Он усмехнулся и сверкнул своими зубами:
— Над названием долго не парились, да?
— Ну не хочешь не ходи, господи боже ж ты мой.
— Да всё, всё, не ной. Пошли к рубежу твоему.
Всем видом мне дал понять, что был готов за мной тащиться куда угодно, лишь бы только не скучать одному в солнечный ноябрьский денёк. Мы с ним прошли через шумный птичий рынок, по пути я заглянул в ларёк с рептилиями. Стоял там возле витрины и смотрел на аквариумы, на ящериц, любовался декорациями в виде черепов всяких и высохших коряг.
— В чём вот прикол таких держать, да? — Витёк спросил меня у террариума с гекконом. — Холодные, скользкие, липкие.
— Холодные, скользкие – да, — сказал я. — Липкие - нет. Это земноводные липкие. У рептилий никакой слизи не выделяется. Они сухие.
Витёк подозрительно нахмурился:
— Ты откуда знаешь? Держишь дома, что ли?
— Держал. В деревне наловил как-то, посадил в контейнер с кокосовым субстратом, они стали размножаться. Май на дворе был, брачный период. Отложили яйца, я их прыскал из пульверизатора где-то месяц, поддерживал влагу. Потом вылупились десять штук.
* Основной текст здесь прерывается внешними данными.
/-- What the page rows of the table do when their access passes: EV_PEND loses the edge bits written as 1 unless an edge arrives in the same
cycle; a changed EV_TYPE bit clears its pending bit; the violation registers clear; a staged write lands in its shadow. A write of OWNER
that passes stores the read scope; it stores the owner when the page is reassignable, the owner differs and is one that R23 names for the
page, and no armed slot has the page frozen; a dirty page's shadows are discarded with it; a frozen page's owner change is recorded as a
violation of kind 0 instead. (From R46, R49, R50, R54.) Rests on the model's choices in logs 19 and 101. -/
def Obligations.PageRegisters : Prop :=
  (∀ (s : State) (acc : Access) (page v arriving : Nat), s.chip.isPage page = true →
    (s.chip.Accepts acc (page + 0x018) v →
      exec (.evPendClear acc page v arriving) s = .next (s.after (s.chip.setWord (page + 0x018)
        ((s.chip.word (page + 0x018) &&& ~~~(BitVec.ofNat 32 v &&& s.chip.word (page + 0x01C))) |||
          (BitVec.ofNat 32 arriving &&& s.chip.word (page + 0x01C)))).settleEvents)) ∧
    (s.chip.Accepts acc (page + 0x01C) v →
      exec (.evTypeWrite acc page v) s = .next (s.after
        ((s.chip.setWord (page + 0x018) (s.chip.word (page + 0x018) &&& ~~~(s.chip.word (page + 0x01C) ^^^ BitVec.ofNat 32 v))).setWord
          (page + 0x01C) (BitVec.ofNat 32 v)).settleEvents)) ∧
    (s.chip.Accepts acc FAB_VIOL_CLR.addr v → v % 2 = 1 →
      exec (.violationClear acc v) s = .next (s.after (((s.chip.put FAB_VIOL_COUNT 0).put FAB_VIOL_ADDR 0).put FAB_VIOL_INFO 0))) ∧
    (∀ a : Nat, s.chip.Accepts acc a v → stagedMask (((locate s.chip.variant a).getD (.fab, 0)).1)
        (activeOfs ((a - (((locate s.chip.variant a).getD (.fab, 0)).1).base) % (((locate s.chip.variant a).getD (.fab, 0)).1).pitch)) ≠ 0 →
      exec (.shadowWrite acc a v false) s = .next (s.after (s.chip.stageWrite (initiatorPlane acc.by_) a v)))) ∧
  (∀ (s : State) (acc : Access) (page v : Nat), s.chip.isPage page = true → s.chip.Accepts acc (page + 0x030) v →
    let c := s.chip.put (scopeFld page) (v / 16)
    (c.flag ⟨page + 0x030, 8, 1⟩ = false ∨ v % 4 = c.rd (ownerFld page) ∨ c.ownerAllowed page (v % 4) = false →
      exec (.ownerWrite acc page v) s = .next (s.after c.tagSettle)) ∧
    (c.flag ⟨page + 0x030, 8, 1⟩ = true → v % 4 ≠ c.rd (ownerFld page) → c.ownerAllowed page (v % 4) = true → c.frozen page = true →
      exec (.ownerWrite acc page v) s = .next (s.after (c.violate acc (page + 0x030) 0 true).tagSettle)) ∧
    (c.flag ⟨page + 0x030, 8, 1⟩ = true → v % 4 ≠ c.rd (ownerFld page) → c.ownerAllowed page (v % 4) = true → c.frozen page = false →
      exec (.ownerWrite acc page v) s = .next (s.after
        (if c.stg.dirty.any (fun d => d.1 == page) then ((c.put (ownerFld page) (v % 4)).discardShadows page).tagSettle
        else (c.put (ownerFld page) (v % 4)).tagSettle))))

/-- A claim of a free resource sets held and the owner and clears refused; the holder's own claim changes nothing; another plane's is refused;
the holder's release frees it; a release by anyone else is a claim-release violation (kind 5), of kind 4 when the access is no aligned
word; a forced release by the management plane frees it and stops what it did. Resource 63 is sense slot 15, whose owner is fixed. (From
R52.) Rests on the model's choices in logs 20 and 40. -/
def Obligations.Claims : Prop :=
  ∀ (s : State) (acc : Access) (k : Nat), k < 76 →
    (s.chip.flag (FAB_CLAIM_held k) = false →
      exec (.claim acc k) s = .next (s.after
        (((s.chip.setFlag (FAB_CLAIM_held k) true).put (FAB_CLAIM_owner k) (initiatorPlane acc.by_)).setFlag (FAB_CLAIM_refused k) false))) ∧
    (s.chip.flag (FAB_CLAIM_held k) = true →
      exec (.claim acc k) s = .next (s.after
        (if s.chip.rd (FAB_CLAIM_owner k) = initiatorPlane acc.by_ then s.chip else s.chip.setFlag (FAB_CLAIM_refused k) true))) ∧
    (s.chip.holds (initiatorPlane acc.by_) k = true →
      exec (.release acc k) s = .next (s.after
        (if k = 63 then s.chip else (s.chip.setFlag (FAB_CLAIM_held k) false).put (FAB_CLAIM_owner k) 0).tagSettle)) ∧
    (s.chip.holds (initiatorPlane acc.by_) k = false →
      exec (.release acc k) s = .next (s.after
        (s.chip.violate acc (FAB_CLAIM k).addr (if acc.size ≠ 4 ∨ acc.skew ≠ 0 then 4 else 5) true).tagSettle)) ∧
    (s.chip.Accepts acc FAB_CLAIM_FORCE.addr k → k ≠ 63 → s.chip.flag (FAB_CLAIM_held k) = true →
      exec (.claimForce acc k) s = .next (s.after
        (((s.chip.setFlag (FAB_CLAIM_held k) false).put (FAB_CLAIM_owner k) 0).stopResource k).tagSettle))

/-- A write that a row of R48 refuses is ignored and recorded with that row's kind: the writes of EV_PEND, EV_TYPE, the violation clear and
the two commands of a slot answer the state of the record alone. A record changes only the violation registers: every other register, both
memories, the staged changes and the last read stay as they are, and the count moves by one up to its ceiling. (From R48, R49.) -/
def Obligations.ViolatingWriteIgnored : Prop :=
  ∀ (s : State) (acc : Access) (a v kind : Nat), s.chip.writeViolation acc a v = some kind →
    (∀ page arriving : Nat, s.chip.isPage page = true → a = page + 0x018 →
      exec (.evPendClear acc page v arriving) s = .next (s.after (s.chip.violate acc a kind true))) ∧
    (∀ page : Nat, s.chip.isPage page = true → a = page + 0x01C →
      exec (.evTypeWrite acc page v) s = .next (s.after (s.chip.violate acc a kind true))) ∧
    (a = FAB_VIOL_CLR.addr → exec (.violationClear acc v) s = .next (s.after (s.chip.violate acc a kind true))) ∧
    (∀ p : Nat, p < 4 → a = (STG_CMD p).addr →
      exec (.stgArm acc p v) s = .next (s.after (s.chip.violate acc a kind true)) ∧
      exec (.stgCancel acc p v) s = .next (s.after (s.chip.violate acc a kind true))) ∧
    (∀ x : Nat, x ≠ FAB_VIOL_COUNT.addr → x ≠ FAB_VIOL_ADDR.addr → x ≠ FAB_VIOL_INFO.addr →
      (s.chip.violate acc a kind true).word x = s.chip.word x) ∧
    (s.chip.violate acc a kind true).rd FAB_VIOL_COUNT = min (s.chip.rd FAB_VIOL_COUNT + 1) 0xFFFFFFFF ∧
    (s.chip.violate acc a kind true).mem = s.chip.mem ∧ (s.chip.violate acc a kind true).mram = s.chip.mram ∧
    (s.chip.violate acc a kind true).stg = s.chip.stg ∧ (s.chip.violate acc a kind true).rdata = s.chip.rdata

/-- R47: in the peripheral window, an address that belongs to no page of the block map (an absent unit's among them) and a shadow location
whose active register is not staged read zero and ignore writes; no violation is recorded, and nothing is counted. DSP_ITEM_DATA, staged
through the item table (R239), is none of these. -/
def Obligations.AccessesOutsideTheBlockMap : Prop :=
  ∀ (s : State) (acc : Access) (a v cyc : Nat) (mirrored : Bool), 0x40000000 ≤ a → a < 0x40600000 →
    (locate s.chip.variant a = none ∨
      ∃ (b : Blk) (n : Nat), locate s.chip.variant a = some (b, n) ∧ isShadow b ((a - b.base) % b.pitch) = true ∧
        stagedMask b (activeOfs ((a - b.base) % b.pitch)) = 0 ∧ ¬ (b = .dsp ∧ (a - b.base) % b.pitch = 0x904)) →
    exec (.latchedWordRead acc a) s = .next (s.after { s.chip with rdata := 0 }) ∧
    exec (.registerWrite acc a v cyc) s = .next (s.after (s.chip.advanceTo cyc)) ∧
    exec (.shadowWrite acc a v mirrored) s = .next s

/-- What a write of STG_CMD that passes does to slot p. Refused arms give the state of their row and raise event 4 + p; an accepted arm
freezes the dirty pages and captures the target; a cancel of an armed slot makes it cancelled; both are mirrored where a frozen page is; a
write of both, and a cancel of a slot that is not armed, does nothing. Any arm of slot 1 ends the hand-over window; the hand-over arm
needs SFE_CAL_CRC_STG to equal the CRC of the adopted record, and any other arm of image pages a session, the hand-over done and a counter
that is not saturated (R155, R156, R165). A mirrored shadow write lands on a module in the Off role as its owner's; on Off an arm record
freezes the pages for Near's target unless that has passed, and a cancel record cancels an armed slot; a module that is not Off ignores
both. The edge of a target applies every slot armed for it and counts one; after the commit of a power failure it cancels them instead;
what the two modules do not apply together sets pair_mismatch. An uncorrectable error in the page store faults the page's block at its
level and cancels the armed slots that hold the page. (From R54, R56, R58, R61, R221.) Rests on the model's choices in logs 13, 31, 38, 39
and 113. -/
def Obligations.StagedChange : Prop :=
  (∀ (s : State) (acc : Access) (p v : Nat), p < 4 → s.chip.Accepts acc (STG_CMD p).addr v →
    let c := s.chip
    let d := if p = 1 then c.setFlag SFE_CAL_SEAL_ho_open false else c
    let ho : Bool := p == 1 && c.flag SFE_CAL_SEAL_ho_open
    let target := c.rd64 (STG_TGT_LO_target p) (STG_TGT_HI_target p)
    let accepted (h : Bool) : Prop := exec (.stgArm acc p v) s = .next (s.after
      (let e := d.armSlot p target h false; if e.pairPages p then e.mirror (.arm p target h) else e))
    let refused (r : Nat) : Prop := exec (.stgArm acc p v) s = .next (s.after ((d.put (STG_SLOT_ST_state p) r).raiseEv stgPage (4 + p)))
    (v % 4 = 3 → exec (.stgArm acc p v) s = .next s ∧ exec (.stgCancel acc p v) s = .next s) ∧
    (v % 4 = 1 →
      (c.armed p = true → refused 4) ∧
      (c.armed p = false → target < c.stride + 2 → refused 3) ∧
      (c.armed p = false → c.stride + 2 ≤ target → c.dirtyPages p = [] → refused 7) ∧
      (c.armed p = false → c.stride + 2 ≤ target → c.dirtyPages p ≠ [] → ho = true →
        (c.rd SFE_CAL_CRC_STG_crc = c.rd SFE_CAL_HO_CRC_crc → accepted true) ∧
        (c.rd SFE_CAL_CRC_STG_crc ≠ c.rd SFE_CAL_HO_CRC_crc → refused 6)) ∧
      (c.armed p = false → c.stride + 2 ≤ target → c.dirtyPages p ≠ [] → ho = false →
        ((c.dirtyPages p).any c.sealBlocks = true → refused 6) ∧
        ((c.dirtyPages p).any c.sealBlocks = false → (c.dirtyPages p).any (imagePage c.variant) = true →
          (c.rd SFE_CAL_COUNT_count = 0xFFFFFFFF ∨ c.noSession = true ∨ c.flag SFE_CAL_SEAL_handed_over = false) → refused 6) ∧
        ((c.dirtyPages p).any c.sealBlocks = false →
          ((c.dirtyPages p).any (imagePage c.variant) = true →
            c.rd SFE_CAL_COUNT_count ≠ 0xFFFFFFFF ∧ c.noSession = false ∧ c.flag SFE_CAL_SEAL_handed_over = true) →
          accepted false))) ∧
    (v % 4 = 2 → exec (.stgCancel acc p v) s = .next
      (if c.armed p then s.after (((if c.pairPages p then c.mirror (.cancel p) else c).put (STG_SLOT_ST_state p) 5).setSlot p {}) else s))) ∧
  (∀ (s : State),
    (∀ (acc : Access) (a v : Nat) (b : Blk) (n : Nat), locate s.chip.variant a = some (b, n) → s.chip.isOff = true → b.pairScope = true →
      stagedMask b (activeOfs ((a - b.base) % b.pitch)) ≠ 0 →
      exec (.shadowWrite acc a v true) s = .next (s.after (s.chip.stageWrite (s.chip.rd (ownerFld (pageOf b n))) a v))) ∧
    (∀ (p target : Nat) (ho : Bool), p < 4 → s.chip.isOff = true →
      exec (.armRecordReceive p target false ho) s =
        .next (s.after (if target ≤ s.chip.stride then s.chip else s.chip.armSlot p target ho true)) ∧
      exec (.armRecordReceive p target true ho) s =
        .next (s.after (if s.chip.armed p then (s.chip.put (STG_SLOT_ST_state p) 5).setSlot p {} else s.chip))) ∧
    (∀ (p target : Nat) (cancel ho : Bool), s.chip.isOff = false → exec (.armRecordReceive p target cancel ho) s = .next s) ∧
    (∀ near : Nat,
      let due := (List.range 4).filter fun p => s.chip.armed p && (s.chip.slot p).target == some s.chip.nextStride
      let missed := s.chip.isOff && (List.range 4).any fun p => bit near p && !due.contains p
      let c := if missed then s.chip.pairMismatch else s.chip
      let alone := c.flag HRN_CTRL_pair_en && c.rd HRN_STATUS_role == 1 && due.any fun p => c.pairPages p && !(c.slot p).confirmed
      (due = [] → exec (.stgApply near) s = .next (s.after c)) ∧
      (due ≠ [] → c.flag LDG_STATUS_committed = true → exec (.stgApply near) s = .next (s.after
        (due.foldl (fun (c : Chip) p => ((c.put (STG_SLOT_ST_state p) 5).setSlot p {}).raiseEv stgPage (4 + p)) c))) ∧
      (due ≠ [] → c.flag LDG_STATUS_committed = false → exec (.stgApply near) s = .next (s.after
        ((due.foldl (fun (c : Chip) p => c.applySlot p s.chip.nextStride) (if alone then c.pairMismatch else c)).inc
          STG_APPLY_COUNT_count)))) ∧
    (∀ (page : Nat) (b : Blk) (n : Nat), locate s.chip.variant page = some (b, n) →
      exec (.pageStoreEccError page) s = .next (s.after (forN 4 (fun p c =>
        if c.armed p && (c.slot p).frozen.contains (pageBase page) then
          ((c.put (STG_SLOT_ST_state p) 5).setSlot p {}).raiseEv stgPage (4 + p)
        else c) (s.chip.setFault (s.chip.pageLevel b n).1 (b.code * 256 + 32) (s.chip.pageLevel b n).2)))))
Я показал ему большим и указательным пальцем примерный размер ящерёнка, не больше спичечного коробка.
— Вот такие вот.
— Вроде прикольно, а так мерзко. И что, куда ты их потом?
— Все передохли. Я тогда глупый был, не знал, что им ультрафиолетовую лампу надо, а не обычную. Рахит, недостаток витамина Д.
— Ну ты живодёр.
И он надо мной посмеялся.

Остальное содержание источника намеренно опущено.